Duque and Pompeo will seek to "continue strengthening the bilateral relationship and discuss the crisis provoked by the dictatorship in Venezuela," a statement from the Colombia president's office said Thursday.
The meeting, scheduled for next Wednesday, comes after Duque asked countries "that defend democracy" not to recognize the new government of Venezuelan President Nicolas Maduro, due to be seated on January 10.
The socialist leader, who has overseen Venezuela's descent into the worst economic crisis of its history, will start a second mandate after winning an election earlier this year that was branded a fraud by the U.S., European Union, opposition groups and the Organization of American States.
Colombia, a strategic ally of the United States, is leading the regional opposition to Venezuela, with which it has extremely frayed diplomatic ties.

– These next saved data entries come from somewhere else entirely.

-- ==== Sys2Proof/Safety.lean ====
section
/-! DEFINITION. What counts as a safe state, what an instruction may write (spec/10_state.md R22, R25; spec/20_memory.md R66),
and the frame in which statements say that everything else is unchanged. -/

namespace Sys2Proof.Machine

/-- What an operation may write; a field left out stays as it was. -/
structure Writes where
  /-- general registers -/
  regs : List RegIx := []
  pc : Bool := false
  i : Bool := false
  dt : Bool := false
  st : Bool := false
  stack : Bool := false
  mode : Bool := false
  disp : Bool := false
  /-- addresses of memory -/
  mem : List Nat := []
  deriving DecidableEq, Repr

/-- Everything outside `w` is unchanged, memory byte by byte and the display pixel by pixel. The accumulators, the
configuration and the inputs are outside every `w`. -/
structure Frame (w : Writes) (s t : State) : Prop where
  regs : ∀ r, r ∉ w.regs → t.reg r = s.reg r
  pc : w.pc = false → t.pc = s.pc
  i : w.i = false → t.i = s.i
  dt : w.dt = false → t.dt = s.dt
  st : w.st = false → t.st = s.st
  stack : w.stack = false → t.stack = s.stack
  mode : w.mode = false → t.mode = s.mode
  disp : w.disp = false → ∀ r c, t.disp.pixel r c = s.disp.pixel r c
  mem : ∀ a, a ∉ w.mem → t.byteAt a = s.byteAt a
  accStep : t.accStep = s.accStep
  accTimer : t.accTimer = s.accTimer
  config : t.config = s.config
  pins : t.pins = s.pins
  pending : t.pending = s.pending
  samples : t.samples = s.samples

/-- The addresses `base`, ..., `base + len - 1`. -/
def span (base len : Nat) : List Nat := (List.range len).map (base + ·)

/-- The registers `V[0]`, ..., `V[x]`. -/
def regsUpTo (x : RegIx) : List RegIx := (List.range (x.toNat + 1)).map (BitVec.ofNat 4)

/-- What an instruction may write when it does not halt, by the tables R22 and R66 and the instruction rules. The addresses are
those its meaning stores to. -/
def writesOf (s : State) : Instr → Writes
  | .cls _ => { disp := true }
  | .ret _ => { pc := true, stack := true }
  | .jp _ => { pc := true }
  | .call _ => { pc := true, stack := true }
  | .seImm _ _ => { pc := true }
  | .sneImm _ _ => { pc := true }
  | .seReg _ _ _ => { pc := true }
  | .ldImm x _ => { regs := [x] }
  | .addImm x _ => { regs := [x] }
  | .ldReg x _ => { regs := [x] }
  | .orReg x _ => { regs := [x] }
  | .andReg x _ => { regs := [x] }
  | .xorReg x _ => { regs := [x] }
  | .addReg x _ => { regs := [x, 15] }
  | .sub x _ => { regs := [x, 15] }
  | .shr x _ => { regs := [x, 15] }
  | .subn _ y => { regs := [y, 15] }
  | .shl x _ => { regs := [x, 15] }
  | .sneReg _ _ _ => { pc := true }
  | .ldI _ => { i := true }
  | .jpV0 _ => { pc := true }
  | .rnd x _ => { regs := [x] }
  | .drw _ _ _ => { regs := [15], disp := true }
  | .skp _ => { pc := true }
  | .sknp _ => { pc := true }
  | .ldVxDT x => { regs := [x] }
  | .ldVxK _ => { mode := true }
  | .ldDTVx _ => { dt := true }
  | .ldSTVx _ => { st := true }
  | .addI _ => { i := true, regs := [15] }
  | .ldF _ => { i := true }
  | .ldB _ => { mem := span s.base 3 }
  | .storeRegs x => { mem := span s.base (x.toNat + 1) }
  | .loadRegs x => { regs := regsUpTo x }

/-- The general registers an instruction reads, by the table R22. -/
def readsOf : Instr → List RegIx
  | .cls _ => []
  | .ret _ => []
  | .jp _ => []
  | .call _ => []
  | .seImm x _ => [x]
  | .sneImm x _ => [x]
  | .seReg x y _ => [x, y]
  | .ldImm _ _ => []
  | .addImm x _ => [x]
  | .ldReg _ y => [y]
  | .orReg x y => [x, y]
  | .andReg x y => [x, y]
  | .xorReg x y => [x, y]
  | .addReg x y => [x, y]
  | .sub x y => [x, y]
  | .shr x _ => [x]
  | .subn x y => [x, y]
  | .shl x _ => [x]
  | .sneReg x y _ => [x, y]
  | .ldI _ => []
  | .jpV0 _ => [0]
  | .rnd _ _ => []
  | .drw x y _ => [x, y]
  | .skp x => [x]
  | .sknp x => [x]
  | .ldVxDT _ => []
  | .ldVxK _ => []
  | .ldDTVx x => [x]
  | .ldSTVx x => [x]
  | .addI x => [x]
  | .ldF x => [x]
  | .ldB x => [x]
  | .storeRegs x => regsUpTo x
  | .loadRegs _ => []

/-- PC after a Step that runs an instruction fetched at `a` and does not halt, by the table R25. The registers, the stack and
the sampled key levels `keys` are those of the Step. -/
def pcAfter (s : State) (keys : BitVec 16) (a : Word) : Instr → Word
  | .cls _ => a + 2
  | .ret _ => s.stack.getLastD 0
  | .jp nnn => BitVec.ofNat 16 nnn.toNat
  | .call nnn => BitVec.ofNat 16 nnn.toNat
  | .seImm x kk => if s.reg x = kk then a + 4 else a + 2
  | .sneImm x kk => if s.reg x ≠ kk then a + 4 else a + 2
  | .seReg x y _ => if s.reg x = s.reg y then a + 4 else a + 2
  | .ldImm _ _ => a + 2
  | .addImm _ _ => a + 2
  | .ldReg _ _ => a + 2
  | .orReg _ _ => a + 2
  | .andReg _ _ => a + 2
  | .xorReg _ _ => a + 2
  | .addReg _ _ => a + 2
  | .sub _ _ => a + 2
  | .shr _ _ => a + 2
  | .subn _ _ => a + 2
  | .shl _ _ => a + 2
  | .sneReg x y _ => if s.reg x ≠ s.reg y then a + 4 else a + 2
  | .ldI _ => a + 2
  | .jpV0 nnn => BitVec.ofNat 16 (nnn.toNat + (s.reg 0).toNat)
  | .rnd _ _ => a + 2
  | .drw _ _ _ => a + 2
  | .skp x => if keys.getLsbD (s.reg x).toNat then a + 4 else a + 2
  | .sknp x => if keys.getLsbD (s.reg x).toNat then a + 2 else a + 4
  | .ldVxDT _ => a + 2
  | .ldVxK _ => a + 2
  | .ldDTVx _ => a + 2
  | .ldSTVx _ => a + 2
  | .addI _ => a + 2
  | .ldF _ => a + 2
  | .ldB _ => a + 2
  | .storeRegs _ => a + 2
  | .loadRegs _ => a + 2

/-- The invariant of the machine: memory in its canonical form, PC no greater than R26 says any rule can produce, every return
address one that a CALL can push (R120), and the stack within its depth (R29). -/
structure Inv (s : State) : Prop where
  mem : Memory.wf s.config.font s.mem
  pc : s.pc.toNat ≤ 0x10FE
  stack : ∀ r ∈ s.stack, r.toNat ≤ 0x1000
  depth : ∀ d, s.config.stackDepth = some d → s.stack.length ≤ d

/-- A safe state has met no fatal error (spec/60_exceptions.md R224). -/
def Safe (s : State) : Prop := s.isHalted = false

end Sys2Proof.Machine
end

The arrival of Russian strategic bombers in Venezuela to participate in military exercises at the start of December sent tensions soaring.
Millions of Venezuelans have fled the economic crisis in their country, many into neighboring Colombia. According to the United Nations, 2.3 million people have left since 2015.
Maduro, who frequently denounces plots against him, insisted this month that the United States was planning to overthrow him with the help of Colombia's right-wing government and Brazil's far-right President-elect Jair Bolsonaro.